(Saved data entries)
-- ==== Sys2Proof/Tests/Slice0.lean ====
section
/-! SUPPORT. Tests, each on one small state, and for every statement with hypotheses a state and operands that meet them. Every expected
value is one of spec/95_test_vectors.md (its id stands before the test) or is worked out from the rule named. -/

namespace Sys2Proof.Tests

open Sys2Proof.Machine

/-- The reset state with these events pending. -/
def host (es : List Event) : State := { State.reset with pending := es }

/-- `s` with the frame `F` at offset 0 of `PKT` and `PKTLEN = |F|`. -/
def withFrame (F : List Byte) (s : State) : State :=
  { s with pkt := Memory.writeAll [] 0 F, pktlen := BitVec.ofNat 16 F.length }

/-- `s` with the payload `P` at offset 0 of `PAY` and `LENGTH = |P|`. -/
def withPayload (P : List Byte) (s : State) : State :=
  { s with pay := Memory.writeAll [] 0 P, length := BitVec.ofNat 16 P.length }

theorem withFrame_pktlen {F : List Byte} (s : State) (h : F.length ≤ 1007) : (withFrame F s).pktlen.toNat = F.length := by
  rw [withFrame, BitVec.toNat_ofNat, Nat.mod_eq_of_lt (by omega)]

theorem withPayload_length {P : List Byte} (s : State) (h : P.length ≤ 1000) : (withPayload P s).length.toNat = P.length := by
  rw [withPayload, BitVec.toNat_ofNat, Nat.mod_eq_of_lt (by omega)]

/-- A buffer filled with `n` bytes 0x41. -/
@[irreducible] def fill (n : Nat) : Memory := Memory.writeAll [] 0 (List.replicate n 0x41#8)

theorem read_fill {n a : Nat} (h : a < n) : Memory.read (fill n) a = some 0x41#8 := by
  rw [fill, holds_writeAll [] _ a (by rw [List.length_replicate]; exact h), List.getElem?_replicate_of_lt h]

/-- The frame E1. -/
def frameE1 : List Byte := [0x00#8, 0x00#8, 0x08#8, 0x00#8, 0x02#8, 0x8C#8, 0xB7#8, 0x48#8, 0x69#8]

/-- The reset state with the packet record of E1. -/
def packetE1 : State := { withPayload [0x48#8, 0x69#8] State.reset with flags := 0x08#8 }

/-- `CKACC`, `ODD` and `ERR` after a command. -/
def engine? (o : Host.Outcome State Fault Refusal) : Option (Word × Bool × BitVec 4) :=
  (endState? o).map fun t => (t.ckacc, t.odd, t.err)

/-- `VALID` and `ERR` after a command. -/
def verdict? (o : Host.Outcome State Fault Refusal) : Option (Bool × BitVec 4) :=
  (endState? o).map fun t => (t.valid, t.err)

/-! Well-formedness: an ill-formed event for each check (R68), and the last well-formed one beside it. -/

theorem test_wf_regRead_11 : (Event.regRead 11).wf = false ∧ (Event.regRead 10).wf = true := by decide
theorem test_wf_regWrite_11 : (Event.regWrite 11 0).wf = false ∧ (Event.regWrite 10 0).wf = true := by decide
theorem test_wf_regWrite_datum : (Event.regWrite 10 0x10000).wf = false ∧ (Event.regWrite 10 0xFFFF).wf = true := by decide
theorem test_wf_bufRead_pay : (Event.bufRead .pay 1000).wf = false ∧ (Event.bufRead .pay 999).wf = true := by decide
theorem test_wf_bufRead_pkt : (Event.bufRead .pkt 1007).wf = false ∧ (Event.bufRead .pkt 1006).wf = true := by decide
theorem test_wf_bufWrite_pay : (Event.bufWrite .pay 1000 0).wf = false ∧ (Event.bufWrite .pay 999 0).wf = true := by decide
theorem test_wf_bufWrite_pkt : (Event.bufWrite .pkt 1007 0).wf = false ∧ (Event.bufWrite .pkt 1006 0).wf = true := by decide
theorem test_wf_bufWrite_datum : (Event.bufWrite .pay 0 256).wf = false ∧ (Event.bufWrite .pay 0 255).wf = true := by decide

/-! Decoding, each word written out from R90 to R93: `op` in bits 15:8, `imm8` in bits 7:0 (95_test_vectors.md 2.5). -/

theorem test_decode_ckinit : decode 0b0000000100000000#16 = .ok .ckinit := by decide
theorem test_decode_ckbyte : decode 0b0000001001010110#16 = .ok (.ckbyte 0b01010110#8) := by decide
theorem test_decode_ckbyte_high : decode 0b0000001010000001#16 = .ok (.ckbyte 0b10000001#8) := by decide
theorem test_decode_ckfin : decode 0b0000001100000000#16 = .ok .ckfin := by decide
theorem test_decode_ckvfy : decode 0b0000010000000000#16 = .ok .ckvfy := by decide
theorem test_decode_encode : decode 0b0001000000000000#16 = .ok .encode := by decide
theorem test_decode_decode : decode 0b0001000100000000#16 = .ok .decode := by decide
theorem test_decode_validate : decode 0b0001001000000000#16 = .ok .validate := by decide
theorem test_decode_illegal_operand :
    ([0x0101#16, 0x0301#16, 0x04FF#16, 0x1001#16, 0x1180#16, 0x1201#16].all fun cw =>
      decode cw == .error (.operandNotZero (hi8 cw) (lo8 cw))) = true := by decide
theorem test_decode_illegal_op :
    ([0x0000#16, 0x0500#16, 0x0F00#16, 0x1300#16, 0x2000#16, 0xFFFF#16].all fun cw =>
      decode cw == .error (.unassignedOp (hi8 cw))) = true := by decide
theorem test_decodeTableWord : decodeTableWord 16 0x0256 = some (.ckbyte 0x56#8) ∧ decodeTableWord 16 0x1101 = none := by decide

/-! The checksum function: K1, K5, K11, K12, K14, K18. -/

theorem test_cksum_K1_K5_K11 :
    cksum [] = 0xFFFF#16 ∧ cksum [0x01#8] = 0xFEFF#16 ∧ cksum [0x12#8, 0x34#8, 0x56#8] = 0x97CB#16 := by decide
theorem test_cksum_K12_K14_K18 :
    cksum [0xAB#8, 0xCD#8, 0xEF#8] = 0x6531#16 ∧ cksum [0xFF#8, 0xFF#8, 0x00#8, 0x01#8] = 0xFFFE#16
      ∧ cksum [0x00#8, 0x01#8, 0xF2#8, 0x03#8, 0xF4#8, 0xF5#8, 0xF6#8, 0xF7#8] = 0x220D#16 := by decide

/-! The engine commands: T3, T4, and R125. -/

theorem test_ckinit : engine? (exec .ckinit { State.reset with ckacc := 0x6834#16, odd := true, err := 6 }) = some (0, false, 0) := by decide
theorem test_ckbyte_carry_even :
    engine? (exec (.ckbyte 0xFF#8) { State.reset with ckacc := 0xFFFF#16 }) = some (0xFF00#16, true, 0) := by decide
theorem test_ckbyte_carry_odd :
    engine? (exec (.ckbyte 0xFF#8) { State.reset with ckacc := 0xFFFF#16, odd := true }) = some (0x00FF#16, false, 0) := by decide
theorem test_ckfin :
    (endState? (exec .ckfin { State.reset with ckacc := 0x6834#16, err := 6 })).map (fun t => (t.cksum, t.err)) = some (0x97CB#16, 0) := by
  decide
theorem test_ckvfy_match :
    (endState? (exec .ckvfy { State.reset with ckacc := 0x6834#16, expect := 0x97CB#16 })).map (·.matched) = some true := by decide
theorem test_ckvfy_mismatch :
    (endState? (exec .ckvfy { State.reset with ckacc := 0x6834#16, expect := 0x97CA#16, matched := true })).map
      (fun t => (t.matched, t.err)) = some (false, 0) := by decide

/-! The codec commands: E1, E12, E13; V9, V7, V2; V9, V12, V17, V19. -/

theorem test_encode_E1 :
    (endState? (exec .encode packetE1)).map (fun t => (t.err, t.pktlen, t.checksum, readBytes .pkt t.pkt 0 9 |>.toOption))
      = some (0, 9#16, 0x8CB7#16, some frameE1) := by decide
theorem test_encode_E13 :
    (endState? (exec .encode { State.reset with length := 1001#16 })).map (fun t => (t.err, t.pktlen, t.pkt)) = some (4, 0, []) := by decide
theorem test_decode_V9 :
    (endState? (exec .decode (withFrame frameE1 State.reset))).map
        (fun t => ((t.err, t.flags), (t.length, t.checksum), t.pay)) =
      some ((0, 0x08#8), (2#16, 0x8CB7#16), [(0, 0x48#8), (1, 0x69#8)]) := by decide
theorem test_decode_V7 :
    (endState? (exec .decode (withFrame [0x00#8, 0x01#8, 0x02#8, 0x00#8, 0x01#8, 0xFD#8, 0xFE#8] State.reset))).map
      (fun t => (t.err, t.ack, t.length)) = some (2, 0, 0) := by decide
theorem test_validate_V9_V12 :
    verdict? (exec .validate (withFrame frameE1 State.reset)) = some (true, 0)
      ∧ verdict? (exec .validate (withFrame (frameE1.set 8 0x68#8) State.reset)) = some (false, 3) := by decide
theorem test_validate_V16_V17 :
    verdict? (exec .validate (withFrame [0x00#8, 0x00#8, 0x08#8, 0x00#8, 0x02#8, 0x00#8, 0x00#8, 0xFF#8, 0xF5#8] State.reset)) = some (true, 0)
      ∧ verdict? (exec .validate (withFrame [0x00#8, 0x00#8, 0x08#8, 0x00#8, 0x02#8, 0xFF#8, 0xFF#8, 0xFF#8, 0xF5#8] State.reset)) =
        some (false, 3) := by decide

/-! The port: 95_test_vectors.md 2.5 and 2.6. -/

theorem test_illegal_word_status :
    (endState? (step { host [.regWrite 0 0x0301] with ckacc := 0x6834#16, odd := true, valid := true, matched := true })).map
      (fun t => (statusWord t, t.ckacc)) = some (0x0076#16, 0x6834#16) := by decide
theorem test_wr_seq_drops_high_byte :
    (endState? (Host.Core.run core 2 (host [.regWrite 2 0x01FF, .regRead 2]))).map (·.returned) = some [.word 0x00FF#16] := by decide
theorem test_wr_status_ignored :
    (endState? (Host.Core.run core 2 (host [.regWrite 1 0xFFFF, .regRead 1]))).map (·.returned) = some [.word 0x0000#16] := by decide
theorem test_wb_rb_top :
    (endState? (Host.Core.run core 3 (host [.bufWrite .pay 999 0xA5, .bufRead .pay 999, .regRead 5]))).map (·.returned)
      = some [.byte 0xA5#8, .word 0x0000#16] := by decide
theorem test_rb_unspecified : step (host [.bufRead .pkt 0]) = .fault (.unspecifiedByte .pkt 0) := rfl
theorem test_withFetchWord_runs :
    engine? (step (State.reset.withFetchWord 16 0x0256)) = some (0x5600#16, true, 0) := by decide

YOUR INSTRUCTIONS => Please restate, word for word, the lines of the entries that run from the first line through the one holding "def host (es", and add nothing.

THE ANSWER =>
-- ==== Sys2Proof/Tests/Slice0.lean ====
section
/-! SUPPORT. Tests, each on one small state, and for every statement with hypotheses a state and operands that meet them. Every expected
value is one of spec/95_test_vectors.md (its id stands before the test) or is worked out from the rule named. -/

namespace Sys2Proof.Tests

open Sys2Proof.Machine

/-- The reset state with these events pending. -/
def host (es : List Event) : State := { State.reset with pending := es }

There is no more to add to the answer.